▶ Records:
□ □ □ □

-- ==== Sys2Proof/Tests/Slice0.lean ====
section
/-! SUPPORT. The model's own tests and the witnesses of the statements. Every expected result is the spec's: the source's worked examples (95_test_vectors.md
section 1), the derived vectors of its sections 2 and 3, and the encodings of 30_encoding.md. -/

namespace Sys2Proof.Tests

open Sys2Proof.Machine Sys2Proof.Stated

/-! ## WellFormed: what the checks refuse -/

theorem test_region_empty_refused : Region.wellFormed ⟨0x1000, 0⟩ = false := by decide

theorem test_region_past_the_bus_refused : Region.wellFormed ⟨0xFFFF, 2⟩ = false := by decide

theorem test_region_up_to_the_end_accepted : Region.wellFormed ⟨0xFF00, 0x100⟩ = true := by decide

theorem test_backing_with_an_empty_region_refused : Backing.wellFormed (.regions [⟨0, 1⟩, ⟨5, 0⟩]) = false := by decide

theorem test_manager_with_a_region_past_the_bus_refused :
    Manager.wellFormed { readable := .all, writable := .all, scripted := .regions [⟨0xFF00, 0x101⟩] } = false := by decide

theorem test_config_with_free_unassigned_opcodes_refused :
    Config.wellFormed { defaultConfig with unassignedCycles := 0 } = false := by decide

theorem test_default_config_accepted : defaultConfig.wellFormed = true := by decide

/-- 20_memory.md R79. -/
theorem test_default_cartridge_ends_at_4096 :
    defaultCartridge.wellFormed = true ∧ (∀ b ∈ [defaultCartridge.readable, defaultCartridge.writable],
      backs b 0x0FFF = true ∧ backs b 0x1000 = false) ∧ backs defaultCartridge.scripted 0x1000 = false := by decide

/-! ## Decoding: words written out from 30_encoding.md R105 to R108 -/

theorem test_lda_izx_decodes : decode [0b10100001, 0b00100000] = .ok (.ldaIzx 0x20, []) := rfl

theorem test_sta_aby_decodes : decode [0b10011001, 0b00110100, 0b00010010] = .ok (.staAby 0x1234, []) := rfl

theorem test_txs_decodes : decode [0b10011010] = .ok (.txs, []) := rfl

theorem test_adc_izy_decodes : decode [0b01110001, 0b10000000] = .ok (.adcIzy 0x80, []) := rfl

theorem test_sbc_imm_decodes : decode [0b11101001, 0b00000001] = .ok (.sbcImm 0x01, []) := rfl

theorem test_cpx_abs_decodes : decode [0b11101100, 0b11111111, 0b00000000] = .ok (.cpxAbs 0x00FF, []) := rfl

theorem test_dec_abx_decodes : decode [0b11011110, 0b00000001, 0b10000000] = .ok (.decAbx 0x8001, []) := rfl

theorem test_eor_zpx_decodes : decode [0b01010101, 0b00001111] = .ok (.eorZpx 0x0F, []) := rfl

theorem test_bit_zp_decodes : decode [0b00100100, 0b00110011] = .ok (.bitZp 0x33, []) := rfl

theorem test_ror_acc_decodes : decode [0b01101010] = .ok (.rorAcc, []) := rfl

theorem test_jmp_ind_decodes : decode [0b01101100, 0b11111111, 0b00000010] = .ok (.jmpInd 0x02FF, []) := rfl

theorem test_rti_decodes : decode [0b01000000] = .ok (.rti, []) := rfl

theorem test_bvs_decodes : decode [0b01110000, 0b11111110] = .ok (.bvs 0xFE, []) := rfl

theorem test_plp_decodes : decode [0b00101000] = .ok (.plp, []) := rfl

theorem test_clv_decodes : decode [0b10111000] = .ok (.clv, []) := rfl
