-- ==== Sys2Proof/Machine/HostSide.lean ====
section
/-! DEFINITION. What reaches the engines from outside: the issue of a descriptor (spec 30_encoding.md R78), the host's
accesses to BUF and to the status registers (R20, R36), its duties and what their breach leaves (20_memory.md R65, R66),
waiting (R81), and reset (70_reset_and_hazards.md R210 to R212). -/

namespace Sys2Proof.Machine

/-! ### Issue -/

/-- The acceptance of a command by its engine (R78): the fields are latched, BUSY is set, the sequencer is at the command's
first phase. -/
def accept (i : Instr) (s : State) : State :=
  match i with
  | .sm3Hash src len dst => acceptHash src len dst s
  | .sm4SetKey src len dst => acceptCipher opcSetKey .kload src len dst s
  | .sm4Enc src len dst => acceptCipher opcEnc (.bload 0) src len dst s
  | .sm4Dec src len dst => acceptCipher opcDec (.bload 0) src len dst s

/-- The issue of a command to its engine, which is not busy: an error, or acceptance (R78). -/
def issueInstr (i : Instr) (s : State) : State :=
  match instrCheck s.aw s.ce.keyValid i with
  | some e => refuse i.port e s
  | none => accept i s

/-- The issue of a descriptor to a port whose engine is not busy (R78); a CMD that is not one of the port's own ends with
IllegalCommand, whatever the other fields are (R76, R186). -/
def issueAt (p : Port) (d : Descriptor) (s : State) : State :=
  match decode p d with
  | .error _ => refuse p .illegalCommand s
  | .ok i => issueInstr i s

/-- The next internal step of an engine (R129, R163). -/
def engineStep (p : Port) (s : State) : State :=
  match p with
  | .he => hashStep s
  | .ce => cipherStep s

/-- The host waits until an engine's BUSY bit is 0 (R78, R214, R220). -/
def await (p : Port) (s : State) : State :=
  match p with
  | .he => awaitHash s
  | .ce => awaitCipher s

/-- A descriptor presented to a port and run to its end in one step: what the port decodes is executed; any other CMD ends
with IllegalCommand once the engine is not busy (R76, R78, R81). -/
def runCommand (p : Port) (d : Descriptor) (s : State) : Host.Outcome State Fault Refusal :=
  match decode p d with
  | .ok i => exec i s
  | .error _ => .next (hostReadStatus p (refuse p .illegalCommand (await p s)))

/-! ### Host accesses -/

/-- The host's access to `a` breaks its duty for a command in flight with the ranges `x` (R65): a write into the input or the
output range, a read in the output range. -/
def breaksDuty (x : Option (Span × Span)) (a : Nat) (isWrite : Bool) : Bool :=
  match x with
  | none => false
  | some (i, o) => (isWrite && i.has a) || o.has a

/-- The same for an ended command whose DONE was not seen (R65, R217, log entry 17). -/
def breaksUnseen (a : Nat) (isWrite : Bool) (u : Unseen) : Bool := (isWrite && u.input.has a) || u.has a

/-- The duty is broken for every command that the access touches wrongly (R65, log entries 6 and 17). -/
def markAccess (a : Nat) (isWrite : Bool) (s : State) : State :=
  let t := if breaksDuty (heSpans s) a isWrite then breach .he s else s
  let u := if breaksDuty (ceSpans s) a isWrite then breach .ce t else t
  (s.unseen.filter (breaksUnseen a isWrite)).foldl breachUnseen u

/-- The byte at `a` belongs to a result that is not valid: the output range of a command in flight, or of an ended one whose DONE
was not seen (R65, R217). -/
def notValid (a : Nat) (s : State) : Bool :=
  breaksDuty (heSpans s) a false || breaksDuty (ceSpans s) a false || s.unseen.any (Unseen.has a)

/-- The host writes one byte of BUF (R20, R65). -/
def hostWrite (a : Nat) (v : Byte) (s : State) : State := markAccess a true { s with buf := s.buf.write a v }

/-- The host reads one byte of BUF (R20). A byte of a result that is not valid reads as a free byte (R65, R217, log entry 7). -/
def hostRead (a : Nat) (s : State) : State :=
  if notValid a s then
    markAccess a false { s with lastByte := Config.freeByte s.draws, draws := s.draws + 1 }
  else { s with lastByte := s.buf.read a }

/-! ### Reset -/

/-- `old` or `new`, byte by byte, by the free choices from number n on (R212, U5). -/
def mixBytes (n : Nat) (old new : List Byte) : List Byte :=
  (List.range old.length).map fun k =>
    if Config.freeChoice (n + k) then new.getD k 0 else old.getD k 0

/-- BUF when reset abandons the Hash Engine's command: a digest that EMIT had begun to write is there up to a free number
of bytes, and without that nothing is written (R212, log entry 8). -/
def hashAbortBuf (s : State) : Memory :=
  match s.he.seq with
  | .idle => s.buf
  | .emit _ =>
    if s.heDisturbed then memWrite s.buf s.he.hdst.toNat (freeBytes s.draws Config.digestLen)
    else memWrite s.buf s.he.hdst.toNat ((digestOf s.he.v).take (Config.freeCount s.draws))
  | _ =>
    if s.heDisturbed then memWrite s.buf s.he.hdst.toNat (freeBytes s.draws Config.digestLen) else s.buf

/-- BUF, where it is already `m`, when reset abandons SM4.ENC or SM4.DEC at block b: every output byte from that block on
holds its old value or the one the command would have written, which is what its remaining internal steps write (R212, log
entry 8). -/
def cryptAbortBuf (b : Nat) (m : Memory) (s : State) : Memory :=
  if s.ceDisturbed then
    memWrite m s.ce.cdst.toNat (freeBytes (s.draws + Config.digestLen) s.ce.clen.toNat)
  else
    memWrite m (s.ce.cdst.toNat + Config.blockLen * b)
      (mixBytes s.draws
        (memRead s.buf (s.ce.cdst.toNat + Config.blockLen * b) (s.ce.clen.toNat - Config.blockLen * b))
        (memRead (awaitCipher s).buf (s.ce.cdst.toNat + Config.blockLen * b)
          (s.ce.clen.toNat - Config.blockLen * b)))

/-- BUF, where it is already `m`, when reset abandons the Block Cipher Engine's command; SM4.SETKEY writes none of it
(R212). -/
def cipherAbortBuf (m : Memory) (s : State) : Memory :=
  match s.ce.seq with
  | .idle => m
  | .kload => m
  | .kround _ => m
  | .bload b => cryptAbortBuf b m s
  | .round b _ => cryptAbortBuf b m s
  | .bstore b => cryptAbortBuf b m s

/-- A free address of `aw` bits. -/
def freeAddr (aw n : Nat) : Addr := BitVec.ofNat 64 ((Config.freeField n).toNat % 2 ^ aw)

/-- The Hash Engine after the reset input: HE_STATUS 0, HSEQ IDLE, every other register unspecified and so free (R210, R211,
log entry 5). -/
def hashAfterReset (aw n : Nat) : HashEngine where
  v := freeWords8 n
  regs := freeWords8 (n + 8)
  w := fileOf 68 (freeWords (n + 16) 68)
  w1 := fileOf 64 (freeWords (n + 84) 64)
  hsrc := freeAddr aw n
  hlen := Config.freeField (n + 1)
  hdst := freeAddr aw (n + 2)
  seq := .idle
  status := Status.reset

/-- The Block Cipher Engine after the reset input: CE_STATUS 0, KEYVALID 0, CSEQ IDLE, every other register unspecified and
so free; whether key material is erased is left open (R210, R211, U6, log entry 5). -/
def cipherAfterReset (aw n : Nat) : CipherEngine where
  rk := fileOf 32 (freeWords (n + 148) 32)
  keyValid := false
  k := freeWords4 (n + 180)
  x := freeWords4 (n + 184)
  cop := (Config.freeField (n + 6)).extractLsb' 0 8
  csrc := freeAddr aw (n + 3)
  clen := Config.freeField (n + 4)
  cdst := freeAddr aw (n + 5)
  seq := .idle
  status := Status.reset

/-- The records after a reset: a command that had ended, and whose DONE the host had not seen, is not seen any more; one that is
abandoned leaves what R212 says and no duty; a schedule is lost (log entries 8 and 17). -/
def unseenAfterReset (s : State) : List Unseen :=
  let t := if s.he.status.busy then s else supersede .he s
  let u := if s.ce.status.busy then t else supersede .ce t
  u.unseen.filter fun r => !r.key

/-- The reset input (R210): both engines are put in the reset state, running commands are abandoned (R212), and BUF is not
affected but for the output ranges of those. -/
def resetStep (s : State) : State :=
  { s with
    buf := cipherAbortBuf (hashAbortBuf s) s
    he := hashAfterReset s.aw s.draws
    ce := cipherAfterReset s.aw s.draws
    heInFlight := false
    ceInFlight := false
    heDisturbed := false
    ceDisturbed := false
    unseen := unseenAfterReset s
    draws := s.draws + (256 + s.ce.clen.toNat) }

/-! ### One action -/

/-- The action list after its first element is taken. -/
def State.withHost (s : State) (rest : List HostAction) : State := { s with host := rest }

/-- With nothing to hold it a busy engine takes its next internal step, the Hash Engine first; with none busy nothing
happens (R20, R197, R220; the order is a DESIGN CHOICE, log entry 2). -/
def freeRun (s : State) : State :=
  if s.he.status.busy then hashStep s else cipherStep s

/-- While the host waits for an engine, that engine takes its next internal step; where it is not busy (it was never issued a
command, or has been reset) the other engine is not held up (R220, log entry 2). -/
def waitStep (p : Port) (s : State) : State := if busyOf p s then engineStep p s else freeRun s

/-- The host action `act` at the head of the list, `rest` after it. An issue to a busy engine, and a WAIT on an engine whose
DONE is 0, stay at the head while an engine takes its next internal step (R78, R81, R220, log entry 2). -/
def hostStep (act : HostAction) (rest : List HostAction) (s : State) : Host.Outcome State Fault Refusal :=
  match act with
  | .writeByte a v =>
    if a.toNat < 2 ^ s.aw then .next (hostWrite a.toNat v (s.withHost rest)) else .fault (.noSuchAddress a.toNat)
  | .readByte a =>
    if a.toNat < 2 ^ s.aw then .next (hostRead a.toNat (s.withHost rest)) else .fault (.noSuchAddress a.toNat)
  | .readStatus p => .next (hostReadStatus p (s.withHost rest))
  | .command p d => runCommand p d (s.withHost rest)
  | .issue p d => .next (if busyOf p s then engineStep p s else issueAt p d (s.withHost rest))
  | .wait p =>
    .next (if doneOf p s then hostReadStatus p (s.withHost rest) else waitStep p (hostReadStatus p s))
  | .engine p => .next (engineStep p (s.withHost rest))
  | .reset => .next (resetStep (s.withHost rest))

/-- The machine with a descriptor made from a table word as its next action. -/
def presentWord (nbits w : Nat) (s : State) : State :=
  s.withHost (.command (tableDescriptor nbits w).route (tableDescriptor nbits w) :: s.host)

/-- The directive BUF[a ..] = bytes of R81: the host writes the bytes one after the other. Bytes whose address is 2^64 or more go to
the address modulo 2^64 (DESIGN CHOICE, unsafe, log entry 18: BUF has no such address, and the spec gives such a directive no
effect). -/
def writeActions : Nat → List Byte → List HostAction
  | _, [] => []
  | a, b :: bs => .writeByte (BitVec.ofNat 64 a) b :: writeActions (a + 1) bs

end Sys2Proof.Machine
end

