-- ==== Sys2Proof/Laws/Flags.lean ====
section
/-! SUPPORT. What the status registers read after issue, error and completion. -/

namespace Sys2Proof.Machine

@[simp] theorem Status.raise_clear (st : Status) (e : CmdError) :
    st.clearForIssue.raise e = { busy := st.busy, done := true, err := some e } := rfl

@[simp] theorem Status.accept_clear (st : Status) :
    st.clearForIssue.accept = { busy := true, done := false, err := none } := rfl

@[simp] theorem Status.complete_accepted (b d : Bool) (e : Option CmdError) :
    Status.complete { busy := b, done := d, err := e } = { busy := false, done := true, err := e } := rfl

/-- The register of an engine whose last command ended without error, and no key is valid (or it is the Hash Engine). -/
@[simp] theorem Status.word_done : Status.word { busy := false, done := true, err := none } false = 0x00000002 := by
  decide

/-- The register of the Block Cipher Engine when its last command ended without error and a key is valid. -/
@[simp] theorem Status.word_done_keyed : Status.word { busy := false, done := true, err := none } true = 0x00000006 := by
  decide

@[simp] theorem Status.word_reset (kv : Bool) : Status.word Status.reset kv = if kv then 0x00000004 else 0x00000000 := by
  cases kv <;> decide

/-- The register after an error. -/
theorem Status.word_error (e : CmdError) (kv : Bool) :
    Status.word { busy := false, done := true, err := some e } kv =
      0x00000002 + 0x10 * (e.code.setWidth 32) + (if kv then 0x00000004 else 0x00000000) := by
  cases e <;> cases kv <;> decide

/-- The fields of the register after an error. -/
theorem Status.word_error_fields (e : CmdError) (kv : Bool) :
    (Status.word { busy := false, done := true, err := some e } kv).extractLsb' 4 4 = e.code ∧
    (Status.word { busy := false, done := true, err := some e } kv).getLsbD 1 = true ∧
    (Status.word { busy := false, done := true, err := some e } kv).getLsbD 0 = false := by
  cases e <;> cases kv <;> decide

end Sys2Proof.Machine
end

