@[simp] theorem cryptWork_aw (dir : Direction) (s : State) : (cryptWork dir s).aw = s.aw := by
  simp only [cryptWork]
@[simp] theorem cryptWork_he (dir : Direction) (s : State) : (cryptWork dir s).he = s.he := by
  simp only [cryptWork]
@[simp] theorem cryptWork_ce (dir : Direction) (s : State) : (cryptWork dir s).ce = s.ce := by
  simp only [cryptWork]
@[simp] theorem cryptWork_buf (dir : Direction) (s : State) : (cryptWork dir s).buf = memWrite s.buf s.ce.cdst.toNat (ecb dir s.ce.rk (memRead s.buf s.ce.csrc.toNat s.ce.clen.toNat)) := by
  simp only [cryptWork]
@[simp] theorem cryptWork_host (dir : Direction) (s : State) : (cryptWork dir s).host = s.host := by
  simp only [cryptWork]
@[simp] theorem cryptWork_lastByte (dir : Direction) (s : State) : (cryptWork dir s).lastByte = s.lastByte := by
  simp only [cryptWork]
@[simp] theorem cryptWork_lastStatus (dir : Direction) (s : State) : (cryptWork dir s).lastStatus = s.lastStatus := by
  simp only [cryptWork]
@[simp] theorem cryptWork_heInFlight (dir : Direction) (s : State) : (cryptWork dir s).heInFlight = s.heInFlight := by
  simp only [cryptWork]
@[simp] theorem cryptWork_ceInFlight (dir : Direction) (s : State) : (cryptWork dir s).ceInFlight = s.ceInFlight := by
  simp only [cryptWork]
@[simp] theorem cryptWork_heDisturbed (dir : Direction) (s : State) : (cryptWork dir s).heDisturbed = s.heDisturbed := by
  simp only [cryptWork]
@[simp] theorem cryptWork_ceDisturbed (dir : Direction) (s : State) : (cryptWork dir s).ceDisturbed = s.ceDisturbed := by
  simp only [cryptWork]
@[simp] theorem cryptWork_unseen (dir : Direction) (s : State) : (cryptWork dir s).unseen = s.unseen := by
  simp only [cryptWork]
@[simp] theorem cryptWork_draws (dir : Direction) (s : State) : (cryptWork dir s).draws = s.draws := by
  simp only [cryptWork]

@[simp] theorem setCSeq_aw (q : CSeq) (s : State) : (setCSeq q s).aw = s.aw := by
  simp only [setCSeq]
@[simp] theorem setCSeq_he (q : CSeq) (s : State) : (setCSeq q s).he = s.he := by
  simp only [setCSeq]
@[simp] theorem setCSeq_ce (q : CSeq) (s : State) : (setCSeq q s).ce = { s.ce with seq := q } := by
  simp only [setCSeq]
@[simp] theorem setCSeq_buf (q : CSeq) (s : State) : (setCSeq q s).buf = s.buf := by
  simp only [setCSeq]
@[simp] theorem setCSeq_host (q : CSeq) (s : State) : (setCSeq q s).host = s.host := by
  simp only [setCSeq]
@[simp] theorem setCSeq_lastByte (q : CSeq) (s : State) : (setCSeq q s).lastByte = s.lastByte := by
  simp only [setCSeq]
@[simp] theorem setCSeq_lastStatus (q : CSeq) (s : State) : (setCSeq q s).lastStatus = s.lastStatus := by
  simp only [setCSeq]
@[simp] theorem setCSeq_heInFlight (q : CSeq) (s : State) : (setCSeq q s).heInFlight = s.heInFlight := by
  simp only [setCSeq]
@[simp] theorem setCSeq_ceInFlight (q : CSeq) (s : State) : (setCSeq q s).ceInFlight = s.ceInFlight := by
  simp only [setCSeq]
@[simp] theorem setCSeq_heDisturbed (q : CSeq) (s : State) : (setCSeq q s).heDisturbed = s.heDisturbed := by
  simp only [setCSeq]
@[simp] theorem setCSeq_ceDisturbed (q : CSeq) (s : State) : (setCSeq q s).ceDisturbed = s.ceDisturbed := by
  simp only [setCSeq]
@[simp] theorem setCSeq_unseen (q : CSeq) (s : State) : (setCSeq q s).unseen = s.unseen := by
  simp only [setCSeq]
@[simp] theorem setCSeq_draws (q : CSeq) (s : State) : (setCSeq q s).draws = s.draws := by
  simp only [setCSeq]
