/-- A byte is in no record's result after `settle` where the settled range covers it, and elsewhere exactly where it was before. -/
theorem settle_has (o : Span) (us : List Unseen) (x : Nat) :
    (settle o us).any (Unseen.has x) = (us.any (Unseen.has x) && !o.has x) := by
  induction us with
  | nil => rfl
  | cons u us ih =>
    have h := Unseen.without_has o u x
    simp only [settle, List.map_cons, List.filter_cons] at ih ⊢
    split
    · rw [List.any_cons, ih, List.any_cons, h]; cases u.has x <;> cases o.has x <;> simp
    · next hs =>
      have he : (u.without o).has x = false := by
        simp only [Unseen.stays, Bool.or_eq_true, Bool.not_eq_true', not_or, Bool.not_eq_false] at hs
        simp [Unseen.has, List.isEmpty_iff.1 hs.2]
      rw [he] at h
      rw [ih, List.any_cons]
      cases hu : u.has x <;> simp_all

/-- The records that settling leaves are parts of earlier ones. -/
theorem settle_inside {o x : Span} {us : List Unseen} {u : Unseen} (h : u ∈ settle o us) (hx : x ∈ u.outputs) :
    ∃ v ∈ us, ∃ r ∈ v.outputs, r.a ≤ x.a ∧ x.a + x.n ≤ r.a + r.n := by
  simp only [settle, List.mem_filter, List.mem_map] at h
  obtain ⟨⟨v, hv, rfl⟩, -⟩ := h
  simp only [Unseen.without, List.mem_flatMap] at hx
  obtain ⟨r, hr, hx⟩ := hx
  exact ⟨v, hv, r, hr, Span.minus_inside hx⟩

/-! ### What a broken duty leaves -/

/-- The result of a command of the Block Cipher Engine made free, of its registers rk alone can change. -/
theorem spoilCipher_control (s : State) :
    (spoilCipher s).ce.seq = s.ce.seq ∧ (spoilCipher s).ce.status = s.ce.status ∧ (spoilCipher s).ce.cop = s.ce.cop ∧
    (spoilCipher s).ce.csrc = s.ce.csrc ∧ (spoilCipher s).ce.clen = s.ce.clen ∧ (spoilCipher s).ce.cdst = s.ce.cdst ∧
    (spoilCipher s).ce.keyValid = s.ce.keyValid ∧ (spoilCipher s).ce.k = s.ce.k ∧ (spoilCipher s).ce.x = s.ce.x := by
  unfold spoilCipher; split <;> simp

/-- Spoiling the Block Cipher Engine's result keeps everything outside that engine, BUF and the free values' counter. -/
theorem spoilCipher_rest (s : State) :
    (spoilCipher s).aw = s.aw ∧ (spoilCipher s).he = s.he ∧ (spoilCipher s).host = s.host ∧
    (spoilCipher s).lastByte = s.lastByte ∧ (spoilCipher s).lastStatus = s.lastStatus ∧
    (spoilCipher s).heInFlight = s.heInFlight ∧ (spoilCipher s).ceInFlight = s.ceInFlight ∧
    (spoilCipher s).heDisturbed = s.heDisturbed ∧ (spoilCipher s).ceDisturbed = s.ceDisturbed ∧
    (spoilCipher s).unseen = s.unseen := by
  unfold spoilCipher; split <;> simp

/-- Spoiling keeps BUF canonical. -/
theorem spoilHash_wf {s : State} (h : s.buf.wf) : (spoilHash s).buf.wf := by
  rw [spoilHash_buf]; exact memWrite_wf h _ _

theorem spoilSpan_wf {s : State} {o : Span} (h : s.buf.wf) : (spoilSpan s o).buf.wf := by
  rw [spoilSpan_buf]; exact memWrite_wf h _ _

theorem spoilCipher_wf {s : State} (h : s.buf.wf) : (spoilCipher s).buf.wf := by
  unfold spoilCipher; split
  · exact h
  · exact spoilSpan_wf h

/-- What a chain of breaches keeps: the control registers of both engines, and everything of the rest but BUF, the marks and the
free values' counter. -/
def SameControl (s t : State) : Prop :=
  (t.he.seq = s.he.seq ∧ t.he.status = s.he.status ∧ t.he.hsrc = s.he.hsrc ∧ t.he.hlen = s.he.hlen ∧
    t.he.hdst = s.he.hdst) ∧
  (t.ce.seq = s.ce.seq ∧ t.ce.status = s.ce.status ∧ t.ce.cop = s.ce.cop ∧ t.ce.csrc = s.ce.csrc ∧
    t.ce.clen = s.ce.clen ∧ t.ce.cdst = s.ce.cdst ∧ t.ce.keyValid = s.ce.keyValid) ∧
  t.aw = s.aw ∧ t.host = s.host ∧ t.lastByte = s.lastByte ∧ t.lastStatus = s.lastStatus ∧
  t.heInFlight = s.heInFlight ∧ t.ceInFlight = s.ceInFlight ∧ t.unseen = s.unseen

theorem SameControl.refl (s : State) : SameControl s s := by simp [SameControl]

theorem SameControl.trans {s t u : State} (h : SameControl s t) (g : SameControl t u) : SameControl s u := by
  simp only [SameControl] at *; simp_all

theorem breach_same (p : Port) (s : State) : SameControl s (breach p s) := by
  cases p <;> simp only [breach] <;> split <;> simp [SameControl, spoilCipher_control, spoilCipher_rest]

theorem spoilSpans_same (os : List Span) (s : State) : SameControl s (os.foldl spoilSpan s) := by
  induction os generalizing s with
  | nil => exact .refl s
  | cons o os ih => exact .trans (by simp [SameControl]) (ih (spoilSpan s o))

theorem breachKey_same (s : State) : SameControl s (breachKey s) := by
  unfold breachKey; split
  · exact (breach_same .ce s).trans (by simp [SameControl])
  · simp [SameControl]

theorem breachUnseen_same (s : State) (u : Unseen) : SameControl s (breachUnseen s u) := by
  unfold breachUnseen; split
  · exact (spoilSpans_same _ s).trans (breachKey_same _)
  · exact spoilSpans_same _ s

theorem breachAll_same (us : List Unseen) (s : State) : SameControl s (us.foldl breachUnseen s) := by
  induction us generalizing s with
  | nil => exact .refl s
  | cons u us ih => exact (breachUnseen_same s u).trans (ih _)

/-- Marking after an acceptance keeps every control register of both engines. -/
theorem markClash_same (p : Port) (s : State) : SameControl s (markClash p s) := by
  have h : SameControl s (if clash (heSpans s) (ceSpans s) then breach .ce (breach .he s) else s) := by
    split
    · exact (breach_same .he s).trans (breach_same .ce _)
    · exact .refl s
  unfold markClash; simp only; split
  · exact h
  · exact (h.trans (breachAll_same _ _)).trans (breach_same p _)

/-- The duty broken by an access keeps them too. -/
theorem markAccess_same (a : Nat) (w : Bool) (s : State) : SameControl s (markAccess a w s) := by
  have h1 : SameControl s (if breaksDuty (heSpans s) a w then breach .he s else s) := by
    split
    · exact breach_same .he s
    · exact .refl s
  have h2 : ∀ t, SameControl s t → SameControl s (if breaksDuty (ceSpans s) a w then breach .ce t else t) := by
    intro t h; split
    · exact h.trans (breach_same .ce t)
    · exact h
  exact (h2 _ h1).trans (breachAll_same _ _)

□ □ □ □

In the material above, find the line containing "match x with" and the line containing "(s.unseen.filter (breaksUnseen a", then write out exactly those two lines and every line between them, and nothing more.

  match x with
  | none => false
  | some (i, o) => (isWrite && i.has a) || o.has a

/-- The same for an ended command whose DONE was not seen (R65, R217, log entry 17). -/
def breaksUnseen (a : Nat) (isWrite : Bool) (u : Unseen) : Bool := (isWrite && u.input.has a) || u.has a

/-- The duty is broken for every command that the access touches wrongly (R65, log entries 6 and 17). -/
def markAccess (a : Nat) (isWrite : Bool) (s : State) : State :=
  let t := if breaksDuty (heSpans s) a isWrite then breach .he s else s
  let u := if breaksDuty (ceSpans s) a isWrite then breach .ce t else t
  (s.unseen.filter (breaksUnseen a isWrite)).foldl breachUnseen u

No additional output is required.